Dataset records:
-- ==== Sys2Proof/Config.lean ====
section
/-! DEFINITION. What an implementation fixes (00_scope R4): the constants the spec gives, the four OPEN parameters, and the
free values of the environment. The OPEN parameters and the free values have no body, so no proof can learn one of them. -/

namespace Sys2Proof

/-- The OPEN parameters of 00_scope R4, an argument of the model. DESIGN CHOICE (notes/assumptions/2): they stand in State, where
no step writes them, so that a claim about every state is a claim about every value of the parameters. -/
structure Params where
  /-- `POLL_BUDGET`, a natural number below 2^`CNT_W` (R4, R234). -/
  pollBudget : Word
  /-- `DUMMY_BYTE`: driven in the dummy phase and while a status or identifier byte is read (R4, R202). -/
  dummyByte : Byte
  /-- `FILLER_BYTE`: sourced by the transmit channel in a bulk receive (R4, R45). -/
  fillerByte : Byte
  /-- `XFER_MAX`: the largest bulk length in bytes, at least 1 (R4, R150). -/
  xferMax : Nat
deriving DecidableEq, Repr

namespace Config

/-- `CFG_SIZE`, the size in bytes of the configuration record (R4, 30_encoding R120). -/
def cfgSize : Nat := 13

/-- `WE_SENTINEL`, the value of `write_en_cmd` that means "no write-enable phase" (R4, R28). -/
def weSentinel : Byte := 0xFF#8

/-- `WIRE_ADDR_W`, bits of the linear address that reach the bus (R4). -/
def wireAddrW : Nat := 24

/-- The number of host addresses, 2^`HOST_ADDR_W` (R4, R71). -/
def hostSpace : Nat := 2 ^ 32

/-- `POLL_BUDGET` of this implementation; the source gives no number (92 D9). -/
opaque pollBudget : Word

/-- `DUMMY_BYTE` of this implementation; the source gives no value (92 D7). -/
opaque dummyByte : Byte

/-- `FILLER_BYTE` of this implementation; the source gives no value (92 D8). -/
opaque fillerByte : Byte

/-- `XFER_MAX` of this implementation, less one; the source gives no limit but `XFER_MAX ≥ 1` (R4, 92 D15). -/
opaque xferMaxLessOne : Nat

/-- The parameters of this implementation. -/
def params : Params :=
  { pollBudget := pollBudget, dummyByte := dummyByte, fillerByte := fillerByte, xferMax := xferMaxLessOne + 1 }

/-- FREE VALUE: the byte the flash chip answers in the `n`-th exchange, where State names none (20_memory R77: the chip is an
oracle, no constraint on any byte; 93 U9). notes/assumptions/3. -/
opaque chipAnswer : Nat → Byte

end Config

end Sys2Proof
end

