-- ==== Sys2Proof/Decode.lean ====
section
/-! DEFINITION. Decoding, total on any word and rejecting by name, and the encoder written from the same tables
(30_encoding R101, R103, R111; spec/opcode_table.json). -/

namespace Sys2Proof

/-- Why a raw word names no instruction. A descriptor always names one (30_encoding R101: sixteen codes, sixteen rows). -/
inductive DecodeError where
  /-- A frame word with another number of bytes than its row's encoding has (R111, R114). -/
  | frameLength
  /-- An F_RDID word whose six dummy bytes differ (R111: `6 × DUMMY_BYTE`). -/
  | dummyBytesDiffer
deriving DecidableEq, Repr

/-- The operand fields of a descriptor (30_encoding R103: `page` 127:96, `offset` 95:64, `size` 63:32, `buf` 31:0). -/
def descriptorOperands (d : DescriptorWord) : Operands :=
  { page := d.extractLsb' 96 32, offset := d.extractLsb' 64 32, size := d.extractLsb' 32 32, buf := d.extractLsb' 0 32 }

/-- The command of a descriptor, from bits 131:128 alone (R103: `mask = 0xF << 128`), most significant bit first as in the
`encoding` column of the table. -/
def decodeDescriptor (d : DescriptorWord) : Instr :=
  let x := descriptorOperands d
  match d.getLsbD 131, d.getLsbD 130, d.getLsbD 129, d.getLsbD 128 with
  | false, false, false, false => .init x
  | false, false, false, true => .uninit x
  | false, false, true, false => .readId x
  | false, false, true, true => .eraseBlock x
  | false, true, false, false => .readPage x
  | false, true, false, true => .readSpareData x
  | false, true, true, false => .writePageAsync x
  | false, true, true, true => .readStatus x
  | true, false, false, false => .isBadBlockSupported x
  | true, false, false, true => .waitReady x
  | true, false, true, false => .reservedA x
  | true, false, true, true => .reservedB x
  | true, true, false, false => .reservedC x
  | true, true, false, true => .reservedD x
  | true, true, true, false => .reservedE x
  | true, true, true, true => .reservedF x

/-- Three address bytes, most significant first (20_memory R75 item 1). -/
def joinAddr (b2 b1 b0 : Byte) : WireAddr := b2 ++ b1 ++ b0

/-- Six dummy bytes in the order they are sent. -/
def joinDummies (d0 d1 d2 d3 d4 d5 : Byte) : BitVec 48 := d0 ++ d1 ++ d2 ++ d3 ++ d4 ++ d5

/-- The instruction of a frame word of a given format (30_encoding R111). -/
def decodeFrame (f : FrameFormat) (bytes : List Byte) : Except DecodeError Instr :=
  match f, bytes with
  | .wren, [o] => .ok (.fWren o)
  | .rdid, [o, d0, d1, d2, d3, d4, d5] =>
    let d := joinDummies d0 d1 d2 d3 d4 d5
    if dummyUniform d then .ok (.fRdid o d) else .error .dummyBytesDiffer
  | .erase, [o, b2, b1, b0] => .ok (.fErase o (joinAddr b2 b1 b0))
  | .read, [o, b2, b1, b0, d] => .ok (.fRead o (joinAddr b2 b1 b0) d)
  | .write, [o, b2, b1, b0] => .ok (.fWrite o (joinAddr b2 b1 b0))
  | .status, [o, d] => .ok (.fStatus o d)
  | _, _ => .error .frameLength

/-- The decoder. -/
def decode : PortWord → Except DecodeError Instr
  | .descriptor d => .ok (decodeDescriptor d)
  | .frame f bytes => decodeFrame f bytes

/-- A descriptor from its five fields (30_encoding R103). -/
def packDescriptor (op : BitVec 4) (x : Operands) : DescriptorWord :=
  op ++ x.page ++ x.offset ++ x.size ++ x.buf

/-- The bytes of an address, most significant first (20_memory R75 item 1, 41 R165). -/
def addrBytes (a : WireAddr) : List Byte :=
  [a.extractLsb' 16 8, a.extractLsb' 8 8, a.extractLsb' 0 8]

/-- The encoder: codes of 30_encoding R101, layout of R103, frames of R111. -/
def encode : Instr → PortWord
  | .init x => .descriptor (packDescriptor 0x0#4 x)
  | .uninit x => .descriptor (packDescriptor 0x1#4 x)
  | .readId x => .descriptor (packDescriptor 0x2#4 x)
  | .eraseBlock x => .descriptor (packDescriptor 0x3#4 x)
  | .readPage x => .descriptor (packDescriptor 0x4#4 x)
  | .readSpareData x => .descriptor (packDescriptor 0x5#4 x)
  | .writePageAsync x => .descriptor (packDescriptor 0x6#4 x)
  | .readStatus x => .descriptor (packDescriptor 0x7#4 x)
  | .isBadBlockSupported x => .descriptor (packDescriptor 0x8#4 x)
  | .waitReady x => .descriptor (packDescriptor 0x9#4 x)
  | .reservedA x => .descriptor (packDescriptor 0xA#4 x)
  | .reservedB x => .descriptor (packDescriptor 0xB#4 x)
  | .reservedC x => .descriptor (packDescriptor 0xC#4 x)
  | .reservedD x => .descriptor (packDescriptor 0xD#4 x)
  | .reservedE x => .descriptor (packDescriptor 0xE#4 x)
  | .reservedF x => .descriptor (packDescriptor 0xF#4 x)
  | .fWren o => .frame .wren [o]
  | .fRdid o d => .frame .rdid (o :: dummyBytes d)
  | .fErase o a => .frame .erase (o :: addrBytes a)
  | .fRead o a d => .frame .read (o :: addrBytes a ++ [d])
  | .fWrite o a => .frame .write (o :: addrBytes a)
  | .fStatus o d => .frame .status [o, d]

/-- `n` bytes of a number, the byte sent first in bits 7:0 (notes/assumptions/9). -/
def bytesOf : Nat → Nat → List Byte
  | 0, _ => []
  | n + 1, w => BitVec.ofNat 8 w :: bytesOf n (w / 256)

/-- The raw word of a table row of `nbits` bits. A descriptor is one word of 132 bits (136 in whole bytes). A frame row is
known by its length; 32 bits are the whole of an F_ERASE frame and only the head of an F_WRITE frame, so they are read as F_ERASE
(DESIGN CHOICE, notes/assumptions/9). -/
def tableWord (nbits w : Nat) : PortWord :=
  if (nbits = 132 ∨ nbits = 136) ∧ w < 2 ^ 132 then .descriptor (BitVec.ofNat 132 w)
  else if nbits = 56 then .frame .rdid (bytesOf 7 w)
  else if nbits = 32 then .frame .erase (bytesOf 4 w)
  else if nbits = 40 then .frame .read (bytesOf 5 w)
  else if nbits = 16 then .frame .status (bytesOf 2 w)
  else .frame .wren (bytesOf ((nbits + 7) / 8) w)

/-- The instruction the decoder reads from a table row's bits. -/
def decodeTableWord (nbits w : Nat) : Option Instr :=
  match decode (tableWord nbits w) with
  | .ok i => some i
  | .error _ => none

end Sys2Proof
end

> _Your objective_:
Locate the word "eraseBlock" in the records and collect each line it appears in.

> _Result_:
  | false, false, true, true => .eraseBlock x
  | .eraseBlock x => .descriptor (packDescriptor 0x3#4 x)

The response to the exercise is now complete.